- EXERCISE DETAILS
The required result is each line of the entries below containing the string "Writer".

- RECORDED INFORMATION
theorem execStop_kept {Q : List Instr} (now : Nat) (link : Nat) (b : Bead) (s : State) (hs : s.Kept Q) {t : State} (e : execStop now link b s = .next t) : t.Kept Q := by
  unfold execStop at e
  injection e with e
  subst e
  repeat' first
    | with_reducible assumption
    | with_reducible apply State.advance_kept
    | with_reducible refine State.takeBead_kept (e := by with_reducible assumption) (hs := ?_) ..
    | with_reducible apply State.linkFail_kept
    | intro _
    | with_reducible refine kept_of_fst_eq (e := by with_reducible assumption) ?_
    | with_reducible refine kept_of_snd_eq (e := by with_reducible assumption) ?_
    | with_reducible refine kept_of_sndFst_eq (e := by with_reducible assumption) ?_
    | with_reducible refine kept_of_sndSnd_eq (e := by with_reducible assumption) ?_
    | with_reducible refine kept_ite (fun _ => ?_) (fun _ => ?_)
    | split
    | dsimp only

theorem execLinkEnableWrite_kept {Q : List Instr} (now : Nat) (link : Nat) (v : Bool) (by_ : Writer) (s : State) (hs : s.Kept Q) {t : State} (e : execLinkEnableWrite now link v by_ s = .next t) : t.Kept Q := by
  unfold execLinkEnableWrite at e
  injection e with e
  subst e
  repeat' first
    | with_reducible assumption
    | with_reducible apply State.advance_kept
    | with_reducible apply State.setFld_kept
    | with_reducible apply State.linkFail_kept
    | intro _
    | with_reducible refine kept_ite (fun _ => ?_) (fun _ => ?_)
    | split
    | dsimp only

theorem State.retrainStart_kept {Q : List Instr} (s : State) (n : Nat) (hs : s.Kept Q) : (State.retrainStart s n).Kept Q := by
  unfold State.retrainStart
  repeat' first
    | with_reducible assumption
    | with_reducible apply State.raise_kept
    | with_reducible apply State.addSat_kept
    | with_reducible apply State.setFld_kept
    | with_reducible apply State.setLink_kept
    | intro _
    | split
    | dsimp only

theorem State.resendAll_kept {Q : List Instr} (s : State) (n : Nat) (hs : s.Kept Q) : (State.resendAll s n).Kept Q := by
  unfold State.resendAll
  repeat' first
    | with_reducible assumption
    | with_reducible apply State.setLink_kept
    | intro _
    | split
    | simp only [↓keptVia_fst, ↓keptVia_snd, ↓keptVia_sndFst, ↓keptVia_sndSnd]
    | with_reducible refine KeptVia.of _ ?_
    | dsimp only

theorem State.resend_kept {Q : List Instr} (s : State) (n : Nat) (hs : s.Kept Q) : (State.resend s n).Kept Q := by
  unfold State.resend
  repeat' first
    | with_reducible assumption
    | with_reducible apply State.count_kept
    | with_reducible apply State.addSat_kept
    | with_reducible apply State.resendAll_kept
    | with_reducible apply State.setLink_kept
    | with_reducible apply State.retrainStart_kept
    | intro _
    | with_reducible refine kept_ite (fun _ => ?_) (fun _ => ?_)
    | with_reducible refine keptVia_ite (fun _ => ?_) (fun _ => ?_)
    | split
    | simp only [↓keptVia_fst, ↓keptVia_snd, ↓keptVia_sndFst, ↓keptVia_sndSnd]
    | with_reducible refine KeptVia.of _ ?_
    | dsimp only

theorem execRetryTimeout_kept {Q : List Instr} (now : Nat) (link : Nat) (s : State) (hs : s.Kept Q) {t : State} (e : execRetryTimeout now link s = .next t) : t.Kept Q := by
  unfold execRetryTimeout at e
  injection e with e
  subst e
  repeat' first
    | with_reducible assumption
    | with_reducible apply State.advance_kept
    | with_reducible apply State.resend_kept
    | intro _
    | with_reducible refine kept_ite (fun _ => ?_) (fun _ => ?_)
    | split
    | dsimp only

theorem execLinkRetrainOrder_kept {Q : List Instr} (now : Nat) (link : Nat) (by_ : Writer) (s : State) (hs : s.Kept Q) {t : State} (e : execLinkRetrainOrder now link by_ s = .next t) : t.Kept Q := by
  unfold execLinkRetrainOrder at e
  injection e with e
  subst e
  repeat' first
    | with_reducible assumption
    | with_reducible apply State.advance_kept
    | with_reducible apply State.retrainStart_kept
    | intro _
    | with_reducible refine kept_ite (fun _ => ?_) (fun _ => ?_)
    | split
    | dsimp only

theorem State.installKey_kept {Q : List Instr} (s : State) (n : Nat) (hs : s.Kept Q) : (State.installKey s n).Kept Q := by
  unfold State.installKey
  repeat' first
    | with_reducible assumption
    | with_reducible apply State.addWrap_kept
    | with_reducible apply State.setFld_kept
    | with_reducible apply State.setLink_kept
    | intro _
    | with_reducible refine kept_ite (fun _ => ?_) (fun _ => ?_)
    | with_reducible refine keptVia_ite (fun _ => ?_) (fun _ => ?_)
    | split
    | simp only [↓keptVia_fst, ↓keptVia_snd, ↓keptVia_sndFst, ↓keptVia_sndSnd]
    | with_reducible refine KeptVia.of _ ?_
    | dsimp only

theorem State.setRtt_kept {Q : List Instr} (s : State) (n : Nat) (rtt : Nat) (hs : s.Kept Q) : (State.setRtt s n rtt).Kept Q := by
  unfold State.setRtt
  repeat' first
    | with_reducible assumption
    | with_reducible apply State.setFld_kept
    | intro _
    | split
    | dsimp only

theorem execLinkFullRetrain_kept {Q : List Instr} (now : Nat) (link : Nat) (rttNs : Nat) (placed : Bool) (s : State) (hs : s.Kept Q) {t : State} (e : execLinkFullRetrain now link rttNs placed s = .next t) : t.Kept Q := by
  unfold execLinkFullRetrain at e
  injection e with e
  subst e
  repeat' first
    | with_reducible assumption
    | with_reducible apply State.advance_kept
    | with_reducible apply State.retrainStart_kept
    | with_reducible apply State.linkFail_kept
    | with_reducible apply State.setRtt_kept
    | with_reducible apply State.installKey_kept
    | with_reducible apply State.setFld_kept
    | with_reducible apply State.setLink_kept
    | with_reducible apply State.pumpAll_kept
    | with_reducible apply State.resendAll_kept
    | intro _
    | with_reducible refine kept_ite (fun _ => ?_) (fun _ => ?_)
    | with_reducible refine keptVia_ite (fun _ => ?_) (fun _ => ?_)
    | split
    | simp only [↓keptVia_fst, ↓keptVia_snd, ↓keptVia_sndFst, ↓keptVia_sndSnd]
    | with_reducible refine KeptVia.of _ ?_
    | dsimp only

theorem execLinkRetrainTimeout_kept {Q : List Instr} (now : Nat) (link : Nat) (s : State) (hs : s.Kept Q) {t : State} (e : execLinkRetrainTimeout now link s = .next t) : t.Kept Q := by
  unfold execLinkRetrainTimeout at e
  injection e with e
  subst e
  repeat' first
    | with_reducible assumption
    | with_reducible apply State.advance_kept
    | with_reducible apply State.linkFail_kept
    | intro _
    | with_reducible refine kept_of_fst_eq (e := by with_reducible assumption) ?_
    | with_reducible refine kept_of_snd_eq (e := by with_reducible assumption) ?_
    | with_reducible refine kept_of_sndFst_eq (e := by with_reducible assumption) ?_
    | with_reducible refine kept_of_sndSnd_eq (e := by with_reducible assumption) ?_
    | with_reducible refine kept_ite (fun _ => ?_) (fun _ => ?_)
    | split
    | dsimp only

theorem State.swapLane_kept {Q : List Instr} (s : State) (n : Nat) (lo : Nat) (old : Nat) (new : Nat) (hs : s.Kept Q) : (State.swapLane s n lo old new).Kept Q := by
  unfold State.swapLane
  repeat' first
    | with_reducible assumption
    | with_reducible apply State.raise_kept
    | with_reducible apply State.setFld_kept
    | intro _
    | with_reducible refine kept_ite (fun _ => ?_) (fun _ => ?_)
    | split
    | dsimp only

theorem execLaneSwap_kept {Q : List Instr} (link : Nat) (rx : Bool) (lane : Nat) (s : State) (hs : s.Kept Q) {t : State} (e : execLaneSwap link rx lane s = .next t) : t.Kept Q := by
  unfold execLaneSwap at e
  injection e with e
  subst e
  repeat' first
    | with_reducible assumption
    | with_reducible apply State.retrainStart_kept
    | with_reducible apply State.drawNat_kept
    | with_reducible apply State.sendHop_kept
    | with_reducible apply State.swapLane_kept
    | with_reducible refine State.takeBead_kept (e := by with_reducible assumption) (hs := ?_) ..
    | intro _
    | with_reducible refine kept_of_fst_eq (e := by with_reducible assumption) ?_
    | with_reducible refine kept_of_snd_eq (e := by with_reducible assumption) ?_
    | with_reducible refine kept_of_sndFst_eq (e := by with_reducible assumption) ?_
    | with_reducible refine kept_of_sndSnd_eq (e := by with_reducible assumption) ?_
    | with_reducible refine kept_ite (fun _ => ?_) (fun _ => ?_)
    | split
    | dsimp only

theorem State.linkComesUp_kept {Q : List Instr} (s : State) (n : Nat) (hs : s.Kept Q) : (State.linkComesUp s n).Kept Q := by
  unfold State.linkComesUp
  repeat' first
    | with_reducible assumption
    | with_reducible apply State.raise_kept
    | with_reducible apply State.level_kept
    | with_reducible apply State.setFld_kept
    | with_reducible apply State.setLink_kept
    | intro _
    | split
    | simp only [↓keptVia_fst, ↓keptVia_snd, ↓keptVia_sndFst, ↓keptVia_sndSnd]
    | with_reducible refine KeptVia.of _ ?_
    | dsimp only

theorem execLinkTraining_kept {Q : List Instr} (now : Nat) (link : Nat) (screenOk : Bool) (s : State) (hs : s.Kept Q) {t : State} (e : execLinkTraining now link screenOk s = .next t) : t.Kept Q := by
  unfold execLinkTraining at e
  injection e with e
  subst e
  repeat' first
    | with_reducible assumption
    | with_reducible apply State.advance_kept
    | with_reducible apply State.setFld_kept
    | with_reducible apply State.setLink_kept
    | with_reducible apply State.raise_kept
    | with_reducible apply State.linkFail_kept
    | with_reducible apply State.linkComesUp_kept
    | intro _
    | with_reducible refine kept_of_fst_eq (e := by with_reducible assumption) ?_
    | with_reducible refine kept_of_snd_eq (e := by with_reducible assumption) ?_
    | with_reducible refine kept_of_sndFst_eq (e := by with_reducible assumption) ?_
    | with_reducible refine kept_of_sndSnd_eq (e := by with_reducible assumption) ?_
    | with_reducible refine kept_ite (fun _ => ?_) (fun _ => ?_)
    | split
    | dsimp only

- PROBLEM SOLUTION
theorem execLinkEnableWrite_kept {Q : List Instr} (now : Nat) (link : Nat) (v : Bool) (by_ : Writer) (s : State) (hs : s.Kept Q) {t : State} (e : execLinkEnableWrite now link v by_ s = .next t) : t.Kept Q := by
theorem execLinkRetrainOrder_kept {Q : List Instr} (now : Nat) (link : Nat) (by_ : Writer) (s : State) (hs : s.Kept Q) {t : State} (e : execLinkRetrainOrder now link by_ s = .next t) : t.Kept Q := by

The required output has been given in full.